衝撃を受けたとき、頚椎がむちのようにしなる動きをすることから、むちうちと呼ばれています。

むちうちは正式な傷病名ではありません。診断書に記載される名称はさまざまで、「頚椎捻挫」「頚部挫傷」「外傷性頚部症候群」「頚椎神経根症」「頚椎椎間板ヘルニア」「脊柱間狭窄症」などです。

2. むちうちの症状とは?

むちうちの症状は首周辺の痛みが主ですが、それだけではありません。

たとえば、知覚障害や筋力低下などの神経症状が出て、肩から手指にかけてしびれを感じたり、重さやだるさに襲われたりする方もいます。また、頭痛やめまい、耳鳴り、吐き気などがあり、そのために仕事に復帰できず日常生活に影響が出るなど、さまざまなかたちで症状があらわれるのです。
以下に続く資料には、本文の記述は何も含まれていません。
-- ==== Sys2Proof/Tests/Slice0.lean ====
section
/-! SUPPORT. The model's own tests: the well-formedness smoke test, the decoding of words written out from the tables, steps on
vectors of spec/95_test_vectors.md (each named by its id), and, for every statement that has hypotheses, states and operands
that meet them. -/

namespace Sys2Proof.Tests

open Sys2Proof.Machine

/-! ## Well-formedness: ill-formed terms are refused (R53, R54, R56) -/

def frameA : PushFrame :=
  { marker1 := 0x4D, declLen := 0x0014, lead := [0, 0, 0], pm1_0 := 12, pm2_5 := 35, pm10 := 40, trail := [0, 0, 0],
    checksum := 0x00FA }

def frameB : PushFrame :=
  { marker1 := 0x4D, declLen := 0x001C, lead := [0, 0, 0], pm1_0 := 5, pm2_5 := 17, pm10 := 23,
    trail := [0x0061, 0, 0, 0, 0, 0, 0x0097], checksum := 0x01D0 }

def frameQ : QueryFrame := { marker1 := 0x86, pm2_5 := 35, pm10 := 40, pm1_0 := 12, checksum := 0x23 }

def ack : AckFrame := { marker0 := 0xFF, fill := [0, 0, 0, 0, 0] }

theorem test_wf_accepts :
    (Instr.framePushA frameA).wf ∧ (Instr.framePushB frameB).wf ∧ (Instr.frameQuery frameQ).wf ∧ (Instr.ackSleep ack).wf ∧
      (Instr.ackWake ack).wf := by decide

theorem test_wf_refuses_lead_of_A : (Instr.framePushA { frameA with lead := [0, 0] }).wf = false := by decide
theorem test_wf_refuses_trail_of_A : (Instr.framePushA frameB).wf = false := by decide
theorem test_wf_refuses_lead_of_B : (Instr.framePushB { frameB with lead := [0, 0, 0, 0] }).wf = false := by decide
theorem test_wf_refuses_trail_of_B : (Instr.framePushB frameA).wf = false := by decide
theorem test_wf_refuses_ack_sleep : (Instr.ackSleep { ack with fill := [0, 0, 0, 0] }).wf = false := by decide
theorem test_wf_refuses_ack_wake : (Instr.ackWake { ack with fill := [0, 0, 0, 0, 0, 0] }).wf = false := by decide

/-! ## Decoding: words written out from R52 to R56 and R60 -/

theorem test_decode_getmode : decode .hostOp [0x00] = .ok .getmode := by decide
theorem test_decode_setmode_push : decode .hostOp [0x01] = .ok (.setmode .push) := by decide
theorem test_decode_setmode_query : decode .hostOp [0x11] = .ok (.setmode .query) := by decide
theorem test_decode_setinitiative : decode .hostOp (encode .setinitiative) = .ok (.setmode .push) := by decide
theorem test_decode_setqanda : decode .hostOp (encode .setqanda) = .ok (.setmode .query) := by decide
theorem test_decode_readdata : decode .hostOp [0x02] = .ok .readdata := by decide
theorem test_decode_getpm1_0 : decode .hostOp [0x03] = .ok .getpm1_0 := by decide
theorem test_decode_getpm2_5 : decode .hostOp [0x04] = .ok .getpm2_5 := by decide
theorem test_decode_getpm10_0 : decode .hostOp [0x05] = .ok .getpm10_0 := by decide
theorem test_decode_sleep : decode .hostOp [0x06] = .ok .sleep := by decide
theorem test_decode_wakeup : decode .hostOp [0x07] = .ok .wakeup := by decide

theorem test_decode_cmdSetPush :
    decode .outbound [0xFF, 0x01, 0x78, 0x40, 0x00, 0x00, 0x00, 0x00, 0x47] = .ok .cmdSetPush := by decide
theorem test_decode_cmdSetQuery :
    decode .outbound [0xFF, 0x01, 0x78, 0x41, 0x00, 0x00, 0x00, 0x00, 0x46] = .ok .cmdSetQuery := by decide
theorem test_decode_cmdQuery :
    decode .outbound [0xFF, 0x01, 0x86, 0x00, 0x00, 0x00, 0x00, 0x00, 0x79] = .ok .cmdQuery := by decide
theorem test_decode_cmdSleep :
    decode .outbound [0xFF, 0x01, 0xA7, 0x01, 0x00, 0x00, 0x00, 0x00, 0x57] = .ok .cmdSleep := by decide
theorem test_decode_cmdWake :
    decode .outbound [0xFF, 0x01, 0xA7, 0x00, 0x00, 0x00, 0x00, 0x00, 0x58] = .ok .cmdWake := by decide

/-- V1's frame. -/
def wireA : List Byte :=
  [0x42, 0x4D, 0x00, 0x14, 0, 0, 0, 0, 0, 0, 0x00, 0x0C, 0x00, 0x23, 0x00, 0x28, 0, 0, 0, 0, 0, 0, 0x00, 0xFA]

/-- V20's frame. -/
def wireB : List Byte :=
  [0x42, 0x4D, 0x00, 0x1C, 0, 0, 0, 0, 0, 0, 0x00, 0x05, 0x00, 0x11, 0x00, 0x17, 0x00, 0x61, 0, 0, 0, 0, 0, 0, 0, 0, 0, 0,
   0x00, 0x97, 0x01, 0xD0]

/-- V30's reply. -/
def wireQ : List Byte := [0xFF, 0x86, 0x00, 0x23, 0x00, 0x28, 0x00, 0x0C, 0x23]

/-- V60's acknowledgment. -/
def wireAckSleep : List Byte := [0xFF, 0xA7, 0x01, 0, 0, 0, 0, 0, 0x58]

/-- V61's acknowledgment. -/
def wireAckWake : List Byte := [0xFF, 0xA7, 0x00, 0, 0, 0, 0, 0, 0x58]

theorem test_decode_framePushA : decode .pushA wireA = .ok (.framePushA frameA) := by decide
theorem test_decode_framePushB : decode .pushB wireB = .ok (.framePushB frameB) := by decide
theorem test_decode_frameQuery : decode .query wireQ = .ok (.frameQuery frameQ) := by decide
theorem test_decode_ackSleep : decode .ackSleep wireAckSleep = .ok (.ackSleep ack) := by decide
theorem test_decode_ackWake : decode .ackWake wireAckWake = .ok (.ackWake ack) := by decide

/-- V80: the words refused. -/
theorem test_decode_refuses : ∀ w ∈ ([0x08, 0x0F, 0x10, 0x12, 0x16, 0x21, 0x81, 0xFF] : List Byte),
    decode .hostOp [w] = .error .noOperation := by decide

/-- A word of the table with its first byte in the least significant bits. -/
theorem test_table_word : decodeTableWord 72 0 = none ∧ decodeTableWord 72 0x58000000000001A7FF = some (.ackSleep ack) ∧
    decodeTableWord 8 0x11 = some (.setmode .query) := by decide

/-! ## Steps -/

/-- An engine in IDLE with the measurement (7, 8, 9), these bytes in RXQ and this timeline. -/
def engine (v : Variant) (m : Mode) (q : List Byte) (ins : List Input) : State :=
  { State.resetWith v with
    mode := m, fs := BitVec.ofNat 6 (frameSize m v), pm1_0 := 7, pm2_5 := 8, pm10 := 9, lmWritten := true, rxq := q, inputs := ins }

/-- The next state, if there is one, passes a test. -/
def ends (r : Result) (p : State → Bool) : Bool :=
  match r with
  | .next t => p t
  | .fault _ => false
  | .refused _ => false

/-- The measurement registers. -/
def lm (t : State) : List Nat := [t.pm1_0.toNat, t.pm2_5.toNat, t.pm10.toNat]

/-- V80, the step: a word that names no operation is refused by name. -/
theorem test_step_refuses : (match step (engine .a .push [] [.host 0x16]) with
    | .refused (.noOperation w) => w == 0x16
    | _ => false) = true := by decide

/-- R47, R59: the step takes the host's word off the timeline and runs it. -/
theorem test_step_runs : ends (step (engine .b .query [] [.host 0x00]))
    (fun t => t.data == 1 && t.status && t.inputs == []) = true := by decide

/-- R73 after reset. -/
theorem test_getmode_push : ends (exec .getmode State.reset) (fun t => t.status && t.errkind == .none && t.data == 0) = true := by
  decide

theorem test_getmode_query : ends (exec .getmode (engine .a .query [] [])) (fun t => t.data == 1) = true := by decide

/-- V50. -/
theorem test_setmode_query : ends (exec (.setmode .query) (engine .a .push [0x42, 0x4D, 0x00] []))
    (fun t => t.mode == .query && t.fs == 9 && t.status && t.rxq == [] && lm t == [7, 8, 9] &&
      t.txlog == [0xFF, 0x01, 0x78, 0x41, 0, 0, 0, 0, 0x46]) = true := by decide

/-- V55: the second drain takes what arrives after the command; what arrives after it stays. -/
theorem test_setmode_drains_twice : ends (exec (.setmode .query) (engine .a .push [0x01]
      [.waitFor .drain, .rx [0x42, 0x4D, 0x00, 0x14], .waitFor .idle, .rx [0x00]]))
    (fun t => t.phase == .idle && t.rxq == [] && t.inputs == [.waitFor .idle, .rx [0x00]]) = true := by decide

/-- V53. -/
theorem test_setinitiative : ends (exec .setinitiative (engine .b .query [0xFF] []))
    (fun t => t.mode == .push && t.fs == 32 && t.status && t.rxq == [] &&
      t.txlog == [0xFF, 0x01, 0x78, 0x40, 0, 0, 0, 0, 0x47]) = true := by decide

/-- V52. -/
theorem test_setqanda : ends (exec .setqanda (engine .b .push wireB []))
    (fun t => t.mode == .query && t.fs == 9 && t.status && t.rxq == []) = true := by decide

/-- V3: garbage, a frame, two bytes of the next. -/
theorem test_readdata_push : ends (exec .readdata (engine .a .push ([0x00, 0x4D, 0xFF, 0x13, 0x41, 0x43] ++ wireA ++ [0x42, 0x4D]) []))
    (fun t => t.status && lm t == [12, 35, 40] && t.rxq == [0x42, 0x4D] && t.txlog == []) = true := by decide

/-- V30: the reply's fields are in wire order PM2.5, PM10, PM1.0. -/
theorem test_readdata_query : ends (exec .readdata (engine .a .query [] [.waitFor .qwait, .rx wireQ]))
    (fun t => t.status && lm t == [12, 35, 40] && t.rxq == [] &&
      t.txlog == [0xFF, 0x01, 0x86, 0, 0, 0, 0, 0, 0x79]) = true := by decide

/-- V56. -/
theorem test_getpm1_0 : ends (exec .getpm1_0 (engine .a .push [] [])) (fun t => t.status && t.data == 7 && lm t == [7, 8, 9]) = true := by
  decide

/-- V57: whatever MODE is. -/
theorem test_getpm2_5 : ends (exec .getpm2_5 (engine .a .query [] [])) (fun t => t.status && t.data == 8) = true := by decide

theorem test_getpm10_0 : ends (exec .getpm10_0 (engine .a .push [] [])) (fun t => t.status && t.data == 9) = true := by decide

/-- V59: before a first success an accessor still succeeds; its DATA is tested by nothing. -/
theorem test_getpm1_0_unwritten : ends (exec .getpm1_0 State.reset) (fun t => t.status && t.errkind == .none && t.draws == 1) = true := by
  decide

/-- V70: nine bytes of something else stand in front of the acknowledgment. -/
theorem test_sleep_not_confirmed : ends (exec .sleep (engine .a .push []
      [.waitFor .ackwait, .rx ([0x00, 0x28, 0, 0, 0, 0, 0, 0, 0, 0xFA] ++ wireAckSleep)]))
    (fun t => !t.status && t.errkind == .cmdNotConfirmed && t.rxq == [0xFA] ++ wireAckSleep && t.mode == .push) = true := by decide

/-- V60. -/
theorem test_sleep : ends (exec .sleep (engine .a .push [] [.waitFor .ackwait, .rx wireAckSleep]))
    (fun t => t.status && t.rxq == [] && t.txlog == [0xFF, 0x01, 0xA7, 0x01, 0, 0, 0, 0, 0x57]) = true := by decide

/-- V71. -/
theorem test_wakeup : ends (exec .wakeup (engine .a .push [0x42, 0x4D] [.waitFor .ackwait, .rx (wireAckWake ++ [0x42, 0x4D, 0x00])]))
    (fun t => t.status && t.rxq == [0x42, 0x4D, 0x00] && lm t == [7, 8, 9]) = true := by decide

/-- V65: no reply, and a Timeout. -/
theorem test_wakeup_timeout : ends (exec .wakeup (engine .a .push [] [.waitFor .ackwait, .timeout]))
    (fun t => !t.status && t.errkind == .cmdNotConfirmed) = true := by decide

/-- V75 to V77: what RXFLUSH returns; V77's first byte arrives while the loop runs, its second after the last look. -/
theorem test_rxflush_counts :
    ends (exec .cmdSleep (engine .a .push [0x42, 0x4D, 0x00, 0x14, 0x00] [])) (fun t => t.flushCount == 5 && t.rxq == []) = true ∧
    ends (exec .cmdSleep (engine .a .push [] [])) (fun t => t.flushCount == 0 && t.rxq == []) = true ∧
    ends (exec .cmdSleep (engine .a .push [0xAA] [.pass, .pass, .pass, .rx [0xBB], .pass, .pass, .pass, .pass, .rx [0xCC]]))
      (fun t => t.flushCount == 2 && t.rxq == [0xCC]) = true := by decide

/-- V78 and R52: each command row sends its nine bytes. -/
theorem test_cmdQuery : ends (exec .cmdQuery (engine .a .query [0x12, 0x34] []))
    (fun t => t.phase == .idle && t.rxq == [] && t.txq == [] && t.txlog == [0xFF, 0x01, 0x86, 0, 0, 0, 0, 0, 0x79]) = true := by decide

theorem test_cmdSetPush : ends (exec .cmdSetPush (engine .a .push [] []))
    (fun t => t.txlog == [0xFF, 0x01, 0x78, 0x40, 0, 0, 0, 0, 0x47]) = true := by decide

theorem test_cmdSetQuery : ends (exec .cmdSetQuery (engine .a .push [] []))
    (fun t => t.txlog == [0xFF, 0x01, 0x78, 0x41, 0, 0, 0, 0, 0x46]) = true := by decide

theorem test_cmdSleep : ends (exec .cmdSleep (engine .a .push [] []))
    (fun t => t.txlog == [0xFF, 0x01, 0xA7, 0x01, 0, 0, 0, 0, 0x57]) = true := by decide

theorem test_cmdWake : ends (exec .cmdWake (engine .a .push [] []))
    (fun t => t.txlog == [0xFF, 0x01, 0xA7, 0x00, 0, 0, 0, 0, 0x58]) = true := by decide

/-- READDATA in SYNC, with RXQ empty. -/
def reading (v : Variant) (m : Mode) (ins : List Input) : State :=
  { engine v m [] ins with phase := .sync, act := .readdata }

/-- SLEEP or WAKEUP in ACKWAIT, with RXQ empty. -/
def confirming (a : Activity) : State := { engine .a .push [] [] with phase := .ackwait, act := a }

/-- V1, V20, V30: the frames as they come in. -/
theorem test_framePushA : ends (exec (.framePushA frameA) (reading .a .push []))
    (fun t => t.status && lm t == [12, 35, 40] && t.rxq == []) = true := by decide

set_option maxRecDepth 4096 in
theorem test_framePushB : ends (exec (.framePushB frameB) (reading .b .push []))
    (fun t => t.status && lm t == [5, 17, 23] && t.rxq == []) = true := by decide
また、最初は痛みが強く、そのほかの症状に気づかずに過ごし、痛みがなくなってから原因不明の症状に悩まされるケースもあります。

事故で受傷した後、明らかな異常を感じた場合にはむちうちを疑い、医師に診察してもらうことをおすすめします。

3. むちうちの5つのタイプと特徴

むちうちは、どの部分にどのような損傷をしたかによって、5つのタイプに分類できます。それぞれのタイプの症状を見ていきましょう。た後、明らかな異常を感じた場合にはむちうちを疑い、医師に診察してもらうことをおすすめします。

(1)頚椎捻挫型

頚椎捻挫型と呼ばれるむちうちは、首周辺の筋肉や靭帯が過度に伸びたり、部分断裂を起こしたりするものです。主な症状は、首の周囲の運動制限や運動痛。むちうちの約70%がこのタイプだと言われ、1か月半から3か月以内に症状はなくなり、治癒するケースが多いようです。

(2)神経根症型

神経根症型仕組み

神経根症型と呼ばれるむちうちは、頚椎から枝分かれした末梢神経である「神経根」と呼ばれる部分の症状が明らかなタイプです。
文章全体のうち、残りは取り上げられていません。